> **Exercise directions**:
Using the records below, quote only the span that opens with the line containing "some (.frcp (hdrOf" and closes with the line containing "15 7)) (.ofNat 20 (bf w 44 20)))", exactly and inclusively.

[Saved entries]
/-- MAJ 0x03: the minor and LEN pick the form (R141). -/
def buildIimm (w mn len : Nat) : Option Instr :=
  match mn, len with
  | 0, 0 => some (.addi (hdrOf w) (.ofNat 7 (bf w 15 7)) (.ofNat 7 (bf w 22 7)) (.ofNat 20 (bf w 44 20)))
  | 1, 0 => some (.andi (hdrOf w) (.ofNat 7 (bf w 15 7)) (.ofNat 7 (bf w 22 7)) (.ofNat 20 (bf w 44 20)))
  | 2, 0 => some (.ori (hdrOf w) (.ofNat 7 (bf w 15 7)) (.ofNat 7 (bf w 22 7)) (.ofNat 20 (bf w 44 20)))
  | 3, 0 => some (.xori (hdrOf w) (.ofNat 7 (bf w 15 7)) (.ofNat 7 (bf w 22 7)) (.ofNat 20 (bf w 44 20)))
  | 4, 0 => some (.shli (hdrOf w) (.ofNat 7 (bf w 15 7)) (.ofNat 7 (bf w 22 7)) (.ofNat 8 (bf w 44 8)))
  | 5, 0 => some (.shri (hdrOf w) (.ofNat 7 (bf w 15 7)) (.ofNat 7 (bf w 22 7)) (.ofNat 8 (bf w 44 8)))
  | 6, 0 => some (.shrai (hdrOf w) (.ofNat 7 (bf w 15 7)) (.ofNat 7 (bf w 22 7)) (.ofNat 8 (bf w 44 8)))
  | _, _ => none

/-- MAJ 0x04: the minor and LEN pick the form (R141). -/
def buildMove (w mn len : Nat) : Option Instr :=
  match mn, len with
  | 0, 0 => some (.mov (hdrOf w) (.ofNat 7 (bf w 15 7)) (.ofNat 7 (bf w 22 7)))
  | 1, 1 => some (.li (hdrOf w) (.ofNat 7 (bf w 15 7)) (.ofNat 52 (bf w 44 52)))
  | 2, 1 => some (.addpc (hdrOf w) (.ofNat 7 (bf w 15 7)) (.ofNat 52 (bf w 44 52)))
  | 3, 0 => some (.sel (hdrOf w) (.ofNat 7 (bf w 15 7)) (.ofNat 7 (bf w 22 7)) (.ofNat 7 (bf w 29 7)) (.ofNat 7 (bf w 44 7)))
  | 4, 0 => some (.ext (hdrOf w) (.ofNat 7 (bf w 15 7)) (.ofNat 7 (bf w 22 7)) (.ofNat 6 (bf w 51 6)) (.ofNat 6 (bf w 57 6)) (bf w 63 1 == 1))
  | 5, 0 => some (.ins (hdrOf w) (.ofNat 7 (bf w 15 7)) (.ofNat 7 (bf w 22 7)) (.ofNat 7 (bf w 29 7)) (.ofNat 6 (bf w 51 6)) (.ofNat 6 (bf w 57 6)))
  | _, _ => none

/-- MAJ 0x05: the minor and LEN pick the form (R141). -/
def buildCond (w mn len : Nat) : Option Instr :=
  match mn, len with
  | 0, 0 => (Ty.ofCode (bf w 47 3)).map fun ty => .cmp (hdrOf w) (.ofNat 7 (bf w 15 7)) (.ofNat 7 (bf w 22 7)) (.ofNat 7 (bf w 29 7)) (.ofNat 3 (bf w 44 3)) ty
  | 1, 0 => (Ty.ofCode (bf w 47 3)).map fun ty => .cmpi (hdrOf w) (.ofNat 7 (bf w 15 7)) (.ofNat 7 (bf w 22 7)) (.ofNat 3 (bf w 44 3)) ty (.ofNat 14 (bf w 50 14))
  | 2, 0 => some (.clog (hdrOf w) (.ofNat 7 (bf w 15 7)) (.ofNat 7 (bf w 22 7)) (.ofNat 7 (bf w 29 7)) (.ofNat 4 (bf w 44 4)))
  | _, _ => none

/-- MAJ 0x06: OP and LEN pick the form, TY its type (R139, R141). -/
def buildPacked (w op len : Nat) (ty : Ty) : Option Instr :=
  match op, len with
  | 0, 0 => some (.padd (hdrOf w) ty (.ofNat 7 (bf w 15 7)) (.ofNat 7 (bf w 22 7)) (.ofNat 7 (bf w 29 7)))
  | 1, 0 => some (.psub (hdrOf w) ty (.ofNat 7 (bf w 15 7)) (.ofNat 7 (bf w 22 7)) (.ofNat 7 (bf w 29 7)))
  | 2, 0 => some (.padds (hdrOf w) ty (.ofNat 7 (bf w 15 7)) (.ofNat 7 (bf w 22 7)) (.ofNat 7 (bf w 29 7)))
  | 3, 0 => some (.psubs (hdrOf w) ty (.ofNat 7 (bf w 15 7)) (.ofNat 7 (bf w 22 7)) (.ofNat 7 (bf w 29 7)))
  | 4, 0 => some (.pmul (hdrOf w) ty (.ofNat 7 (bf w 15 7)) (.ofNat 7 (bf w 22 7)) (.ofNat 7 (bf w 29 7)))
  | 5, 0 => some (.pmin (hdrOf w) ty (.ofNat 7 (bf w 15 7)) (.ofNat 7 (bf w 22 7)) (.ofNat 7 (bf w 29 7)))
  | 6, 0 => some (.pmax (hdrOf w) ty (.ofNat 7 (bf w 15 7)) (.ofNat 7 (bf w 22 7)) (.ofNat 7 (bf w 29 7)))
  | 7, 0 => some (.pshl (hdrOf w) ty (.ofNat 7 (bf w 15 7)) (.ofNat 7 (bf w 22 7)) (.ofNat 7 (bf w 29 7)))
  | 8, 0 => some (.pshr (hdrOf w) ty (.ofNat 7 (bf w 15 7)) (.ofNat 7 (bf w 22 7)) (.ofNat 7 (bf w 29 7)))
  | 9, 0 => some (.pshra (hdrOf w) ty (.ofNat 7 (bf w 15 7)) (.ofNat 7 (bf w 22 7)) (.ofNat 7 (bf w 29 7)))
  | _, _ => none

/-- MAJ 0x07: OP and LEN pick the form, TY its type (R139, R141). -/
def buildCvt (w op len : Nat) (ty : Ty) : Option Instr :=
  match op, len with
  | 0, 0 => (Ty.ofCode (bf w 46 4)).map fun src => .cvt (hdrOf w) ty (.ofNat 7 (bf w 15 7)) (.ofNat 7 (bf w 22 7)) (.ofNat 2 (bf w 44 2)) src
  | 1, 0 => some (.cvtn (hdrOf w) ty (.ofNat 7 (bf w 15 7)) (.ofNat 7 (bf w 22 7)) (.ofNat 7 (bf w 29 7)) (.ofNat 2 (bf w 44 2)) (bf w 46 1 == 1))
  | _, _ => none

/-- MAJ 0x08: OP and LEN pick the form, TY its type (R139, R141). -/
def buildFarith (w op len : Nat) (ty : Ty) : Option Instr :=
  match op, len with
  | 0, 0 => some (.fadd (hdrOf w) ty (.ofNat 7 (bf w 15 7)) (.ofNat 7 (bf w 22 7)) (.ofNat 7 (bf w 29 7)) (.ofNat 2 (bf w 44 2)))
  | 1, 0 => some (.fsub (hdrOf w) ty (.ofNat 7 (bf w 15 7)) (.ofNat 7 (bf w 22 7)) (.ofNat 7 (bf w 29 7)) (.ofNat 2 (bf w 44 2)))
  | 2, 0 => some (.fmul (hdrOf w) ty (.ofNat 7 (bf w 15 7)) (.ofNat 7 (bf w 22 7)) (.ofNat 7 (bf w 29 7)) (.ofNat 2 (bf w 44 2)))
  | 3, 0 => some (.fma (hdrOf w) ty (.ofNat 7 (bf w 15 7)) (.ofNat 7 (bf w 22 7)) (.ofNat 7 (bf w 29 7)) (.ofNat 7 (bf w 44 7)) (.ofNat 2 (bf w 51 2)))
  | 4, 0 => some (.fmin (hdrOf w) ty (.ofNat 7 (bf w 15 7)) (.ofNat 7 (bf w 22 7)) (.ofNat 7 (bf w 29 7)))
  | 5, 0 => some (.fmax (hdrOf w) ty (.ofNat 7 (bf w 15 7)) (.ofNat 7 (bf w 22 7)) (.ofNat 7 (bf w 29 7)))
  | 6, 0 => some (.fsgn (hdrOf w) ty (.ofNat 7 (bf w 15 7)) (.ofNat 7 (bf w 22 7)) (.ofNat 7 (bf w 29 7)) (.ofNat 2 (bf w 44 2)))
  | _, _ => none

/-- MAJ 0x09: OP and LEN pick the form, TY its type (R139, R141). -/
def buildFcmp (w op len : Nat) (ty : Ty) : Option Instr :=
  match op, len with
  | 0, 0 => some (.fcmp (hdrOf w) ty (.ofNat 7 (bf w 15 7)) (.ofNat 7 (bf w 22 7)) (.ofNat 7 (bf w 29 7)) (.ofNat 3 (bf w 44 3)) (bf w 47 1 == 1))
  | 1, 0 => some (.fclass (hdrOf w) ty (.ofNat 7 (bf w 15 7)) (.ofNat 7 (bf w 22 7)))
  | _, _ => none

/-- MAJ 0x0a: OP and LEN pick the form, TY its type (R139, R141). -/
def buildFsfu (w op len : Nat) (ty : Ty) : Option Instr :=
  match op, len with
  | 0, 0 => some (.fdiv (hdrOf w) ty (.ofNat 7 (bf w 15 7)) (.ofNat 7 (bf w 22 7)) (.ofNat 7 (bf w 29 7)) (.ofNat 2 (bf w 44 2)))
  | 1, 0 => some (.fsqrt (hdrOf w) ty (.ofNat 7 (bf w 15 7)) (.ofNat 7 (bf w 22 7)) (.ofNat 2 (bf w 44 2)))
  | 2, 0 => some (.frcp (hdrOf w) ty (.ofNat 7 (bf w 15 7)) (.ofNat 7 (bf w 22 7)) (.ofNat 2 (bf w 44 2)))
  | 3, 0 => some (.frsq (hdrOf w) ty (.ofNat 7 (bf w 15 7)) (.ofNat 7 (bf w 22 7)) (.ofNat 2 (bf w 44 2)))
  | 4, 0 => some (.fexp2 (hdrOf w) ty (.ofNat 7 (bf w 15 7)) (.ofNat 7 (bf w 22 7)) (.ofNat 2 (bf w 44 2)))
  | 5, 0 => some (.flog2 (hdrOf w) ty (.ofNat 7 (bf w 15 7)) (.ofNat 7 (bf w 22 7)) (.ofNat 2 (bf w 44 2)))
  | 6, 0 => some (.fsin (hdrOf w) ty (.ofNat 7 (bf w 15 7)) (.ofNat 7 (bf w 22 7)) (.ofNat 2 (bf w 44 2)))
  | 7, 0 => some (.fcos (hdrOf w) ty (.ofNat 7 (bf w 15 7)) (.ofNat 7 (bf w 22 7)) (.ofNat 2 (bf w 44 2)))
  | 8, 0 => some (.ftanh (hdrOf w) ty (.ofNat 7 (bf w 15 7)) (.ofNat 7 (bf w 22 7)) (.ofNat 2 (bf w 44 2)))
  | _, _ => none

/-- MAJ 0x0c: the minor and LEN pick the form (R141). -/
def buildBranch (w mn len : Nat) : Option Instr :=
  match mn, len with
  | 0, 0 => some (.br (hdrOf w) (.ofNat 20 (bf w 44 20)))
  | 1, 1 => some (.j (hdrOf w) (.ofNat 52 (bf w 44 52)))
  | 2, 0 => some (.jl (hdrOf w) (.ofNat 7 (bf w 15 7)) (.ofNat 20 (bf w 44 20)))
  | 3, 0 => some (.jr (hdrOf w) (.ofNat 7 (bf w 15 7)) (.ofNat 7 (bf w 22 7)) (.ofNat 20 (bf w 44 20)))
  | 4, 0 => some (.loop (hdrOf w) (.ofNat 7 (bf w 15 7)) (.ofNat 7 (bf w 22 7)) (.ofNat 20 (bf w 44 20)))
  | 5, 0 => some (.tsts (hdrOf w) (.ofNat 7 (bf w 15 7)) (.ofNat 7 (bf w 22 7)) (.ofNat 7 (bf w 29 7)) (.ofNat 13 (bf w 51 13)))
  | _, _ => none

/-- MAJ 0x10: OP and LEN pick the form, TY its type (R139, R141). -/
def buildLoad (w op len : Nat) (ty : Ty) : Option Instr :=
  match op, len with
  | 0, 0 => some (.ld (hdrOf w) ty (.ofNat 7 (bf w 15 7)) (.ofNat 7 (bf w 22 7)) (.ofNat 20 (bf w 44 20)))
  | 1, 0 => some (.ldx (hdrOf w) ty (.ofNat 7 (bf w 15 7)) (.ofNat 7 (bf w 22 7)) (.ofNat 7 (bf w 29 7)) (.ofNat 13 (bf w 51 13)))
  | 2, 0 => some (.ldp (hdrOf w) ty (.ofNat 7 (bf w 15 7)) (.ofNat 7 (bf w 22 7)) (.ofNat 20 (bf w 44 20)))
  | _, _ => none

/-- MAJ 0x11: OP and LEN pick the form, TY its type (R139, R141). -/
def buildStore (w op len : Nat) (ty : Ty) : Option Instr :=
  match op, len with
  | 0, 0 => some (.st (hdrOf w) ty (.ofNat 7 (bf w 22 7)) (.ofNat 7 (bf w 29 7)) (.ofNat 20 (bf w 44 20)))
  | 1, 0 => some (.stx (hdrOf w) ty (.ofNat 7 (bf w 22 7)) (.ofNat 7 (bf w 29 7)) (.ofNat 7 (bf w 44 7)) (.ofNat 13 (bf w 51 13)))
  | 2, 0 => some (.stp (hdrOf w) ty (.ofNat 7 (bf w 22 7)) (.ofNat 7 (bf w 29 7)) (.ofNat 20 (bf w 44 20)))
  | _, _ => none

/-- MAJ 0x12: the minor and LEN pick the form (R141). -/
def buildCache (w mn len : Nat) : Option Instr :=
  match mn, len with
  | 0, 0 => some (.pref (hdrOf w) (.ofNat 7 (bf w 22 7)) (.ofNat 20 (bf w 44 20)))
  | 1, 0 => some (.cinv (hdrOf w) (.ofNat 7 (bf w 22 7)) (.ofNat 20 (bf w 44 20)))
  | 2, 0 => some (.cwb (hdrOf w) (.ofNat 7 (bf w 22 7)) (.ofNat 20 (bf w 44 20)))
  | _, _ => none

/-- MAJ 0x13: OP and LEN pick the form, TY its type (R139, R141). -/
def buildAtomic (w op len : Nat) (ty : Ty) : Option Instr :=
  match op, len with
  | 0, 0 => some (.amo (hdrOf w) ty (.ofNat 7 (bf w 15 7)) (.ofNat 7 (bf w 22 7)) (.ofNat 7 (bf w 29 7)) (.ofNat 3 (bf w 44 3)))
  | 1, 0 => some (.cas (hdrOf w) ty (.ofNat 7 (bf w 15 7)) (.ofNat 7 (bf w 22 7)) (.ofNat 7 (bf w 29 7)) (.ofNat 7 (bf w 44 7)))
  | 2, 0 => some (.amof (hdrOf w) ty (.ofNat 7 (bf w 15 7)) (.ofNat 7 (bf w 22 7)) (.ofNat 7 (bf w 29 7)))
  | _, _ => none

> **Your response**:
  | 2, 0 => some (.frcp (hdrOf w) ty (.ofNat 7 (bf w 15 7)) (.ofNat 7 (bf w 22 7)) (.ofNat 2 (bf w 44 2)))
  | 3, 0 => some (.frsq (hdrOf w) ty (.ofNat 7 (bf w 15 7)) (.ofNat 7 (bf w 22 7)) (.ofNat 2 (bf w 44 2)))
  | 4, 0 => some (.fexp2 (hdrOf w) ty (.ofNat 7 (bf w 15 7)) (.ofNat 7 (bf w 22 7)) (.ofNat 2 (bf w 44 2)))
  | 5, 0 => some (.flog2 (hdrOf w) ty (.ofNat 7 (bf w 15 7)) (.ofNat 7 (bf w 22 7)) (.ofNat 2 (bf w 44 2)))
  | 6, 0 => some (.fsin (hdrOf w) ty (.ofNat 7 (bf w 15 7)) (.ofNat 7 (bf w 22 7)) (.ofNat 2 (bf w 44 2)))
  | 7, 0 => some (.fcos (hdrOf w) ty (.ofNat 7 (bf w 15 7)) (.ofNat 7 (bf w 22 7)) (.ofNat 2 (bf w 44 2)))
  | 8, 0 => some (.ftanh (hdrOf w) ty (.ofNat 7 (bf w 15 7)) (.ofNat 7 (bf w 22 7)) (.ofNat 2 (bf w 44 2)))
  | _, _ => none

/-- MAJ 0x0c: the minor and LEN pick the form (R141). -/
def buildBranch (w mn len : Nat) : Option Instr :=
  match mn, len with
  | 0, 0 => some (.br (hdrOf w) (.ofNat 20 (bf w 44 20)))
  | 1, 1 => some (.j (hdrOf w) (.ofNat 52 (bf w 44 52)))
  | 2, 0 => some (.jl (hdrOf w) (.ofNat 7 (bf w 15 7)) (.ofNat 20 (bf w 44 20)))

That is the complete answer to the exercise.